En el Hotel Carlton, hemos tenido una comida-coloquio con el escritor Txema Soria que lleva por título: “LITERATURA Y PERIODISMO, REALIDAD Y FICCIÓN” , con una larga sobremesa que duró hasta las 10 de la noche. Txema Soria es un periodista bilbaíno que en los últimos años se viene ocupando de hacer la crónica social y cultural para un conocido periódico vasco. Pero es sobre todo un periodista que sabe observar lo que tiene a su alrededor e ir más allá de lo evidente.

Quizás por eso, como muchos otros periodistas, ha acabado por dar el salto a la narrativa. Y como muchos periodistas de raza, lo ha hecho de la mano del género negro. La primera novela de Txema Soria es un mosaico de personajes que se entrecruzan para formar una obra coral compuesta por individuos hastiados, de vuelta de todo, que buscan escapar de su propia mediocridad. Emparentada con la novela negra americana de los cuarenta, los personajes deambulan por sus páginas buscando una razón de ser, un amor en el que volcarse o una vida que compartir.

Hay historias intimistas de parejas necesitadas, vivencias de seres cercanos, pero relegados a los rincones más oscuros de una ciudad que podría ser la nuestra. «Un crucigrama en la página de sucesos» (Elea Editorial, Bilbao, 2005) es una novela coral, o un libro de relatos (algunos directamente negros y criminales, otros, en cambio, más intimistas aunque rozados por la mano mágica de lo negro) perfectamente ensamblados entre sí, que de ambas maneras podía ser definido.

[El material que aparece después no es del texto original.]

/-- The sections of a block (R332). -/
def State.blockSections (s : State) (b : Block) (gangs : List Gang) (mx : List MxCmd) : List Section :=
  let rankOf (uid : Nat) : Nat := ((gangs.find? fun g => g.uid == uid).map Gang.rank0).getD 0
  let fe := (upto ((b.sbytes + 127) / 128)).flatMap fun j =>
    leBytes 1 ((upto 8).foldl (fun n k => if decide (8 * j + k < b.sbytes / 16) && granFull s.empty (atS b.uid (16 * (8 * j + k))) then n + 2 ^ k else n) 0)
  let name (n : Nat) : List Byte := match b.bound n with
    | some x => leBytes 1 1 ++ leBytes 1 x.ty
    | none => leBytes 2 0
  let part (p : Part) : List Byte :=
    leBytes 4 p.coll ++ leBytes 1 p.rank ++ leBytes 1 p.minor ++ leBytes 2 0 ++ (p.desc.getD (leBytes 128 0)).take 128
  let slot (n : Nat) : List Section := match b.bound n with
    | some x => [{ kind := 10, rank := 255, unit_ := n, bytes := memBytes s.mem (atSlot b.uid x.phys 0) 8704 }]
    | none => []
  [ { kind := 7, rank := 255, unit_ := 0, bytes := memBytes s.mem (atS b.uid 0) b.sbytes },
    { kind := 8, rank := 255, unit_ := 0, bytes := fe },
    { kind := 9, rank := 255, unit_ := 0, bytes := (upto 32).flatMap name } ]
  ++ (upto 32).flatMap slot
  ++ ((upto b.zt).map fun n => { kind := 11, rank := 255, unit_ := n, bytes := memBytes s.mem (atZ b.uid n 0) 16384 })
  ++ [{ kind := 12, rank := 255, unit_ := 0, bytes := leBytes 4 mx.length ++ mx.flatMap fun c => c.record (rankOf c.gang) }]
  ++ ((upto b.rq).map fun q =>
        let l := Store.get [] b.queues q
        { kind := 13, rank := 255, unit_ := q, bytes := leBytes 4 l.length ++ leBytes 12 0 ++ l.flatMap fun f => f.head ++ (f.payload ++ leBytes 128 0).take 128 })
  ++ [{ kind := 14, rank := 255, unit_ := 0, bytes := leBytes 4 b.parts.length ++ leBytes 12 0 ++ b.parts.flatMap part }]

/-- Sections in increasing kind, gang and unit, without those of no bytes (R328, R329). -/
def State.sections (s : State) (b : Block) (gangs : List Gang) (mx : List MxCmd) : List Section :=
  let all := gangs.flatMap (s.gangSections b) ++ s.blockSections b gangs mx
  (upto 17).flatMap fun k => all.filter fun x => x.kind == k && !x.bytes.isEmpty

/-- A number rounded up to a multiple of 64. -/
def up64 (n : Nat) : Nat := (n + 63) / 64 * 64

/-- Sections laid out from an offset: each with its offset, and the end. -/
def layout : Nat → List Section → List (Section × Nat) × Nat
  | off, [] => ([], off)
  | off, x :: t =>
    let r := layout (up64 (off + x.bytes.length)) t
    ((x, off) :: r.1, r.2)

/-- The index block (R329). -/
def indexBytes (l : List (Section × Nat)) : List Byte :=
  leBytes 4 l.length ++ leBytes 12 0
    ++ l.flatMap fun (p : Section × Nat) =>
        leBytes 2 p.1.kind ++ leBytes 1 p.1.rank ++ leBytes 1 p.1.unit_ ++ leBytes 4 p.2 ++ leBytes 4 p.1.bytes.length ++ leBytes 4 0

/-- FLAGS of a record (R277). -/
def TaskRec.flags (r : TaskRec) : Nat := r.restart.toNat + 2 * r.wclass + 16 * r.replay.toNat + 32 * r.rq

/-- The header of an image (R328). -/
def imageHead (t : Task) (b : Block) (grant : Bool) (total index ns : Nat) : List Byte :=
  leBytes 2 1 ++ leBytes 2 64 ++ leBytes 4 t.id ++ leBytes 4 t.record.opid ++ leBytes 4 b.num ++ leBytes 1 b.home
    ++ leBytes 1 b.width ++ leBytes 1 b.ngen ++ leBytes 1 b.naff ++ leBytes 1 b.nuni ++ leBytes 1 b.slots ++ leBytes 1 b.zt
    ++ leBytes 1 b.lmem ++ leBytes 4 b.sbytes ++ leBytes 4 b.words ++ leBytes 1 b.prio ++ leBytes 1 t.record.flags
    ++ leBytes 1 b.die ++ leBytes 1 grant.toNat ++ leBytes 4 total ++ leBytes 8 index ++ leBytes 8 ns ++ leBytes 8 0

/-- An image written at a physical address (R328). -/
def State.writeImage (s : State) (addr : Nat) (b : Block) (gangs : List Gang) (mx : List MxCmd) (grant : Bool) : State :=
  let l := layout 64 (s.sections b gangs mx)
  let ix := indexBytes l.1
  let head := imageHead (s.task b.task) b grant (l.2 + ix.length) l.2 s.ns
  let put (m : List Host.Cell) (p : Section × Nat) : List Host.Cell := memWrite m (addr + p.2) p.1.bytes
  { s with
    mem := memWrite (l.1.foldl put (memWrite (memZero s.mem addr (l.2 + ix.length)) addr head)) (addr + l.2) ix
    seals := s.unsealed addr (l.2 + ix.length) }

/-! ## The save (R283 step 3) -/

/-- The lowest free slot of a core's save pool (R327). -/
def State.freeSlot (s : State) (die core : Nat) : Option Nat :=
  (upto ((s.coreAt die core).saveBase >>> 56).toNat).find? fun k =>
    s.images.all fun im => !(im.die == die && im.core == core && im.slot == some k)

Una novela en la que el personaje principal de un capítulo-relato es secundario, o hace un simple cameo, en otro de los citados capítulos, y cuyo protagonista auténtico, el protagonista que unifica la novela, es Bilbao, Bilbao como ciudad, una ciudad anclada en los años setenta u ochenta, en los que los Altos Hornos todavía iluminaban, como dice una popular canción, toda Bizkaia, pero también Bilbao como local, ya que así se llama el antro, pub o discoteca en el que transcurren varias de las historias-capítulos, un local en el que la gente apenas puede verse a causa del humo producido por los cigarrillos y en el que la música de jazz es el contrapunto adecuado a las conversaciones de hombres y mujeres que conocen su irremisible condición de perdedores.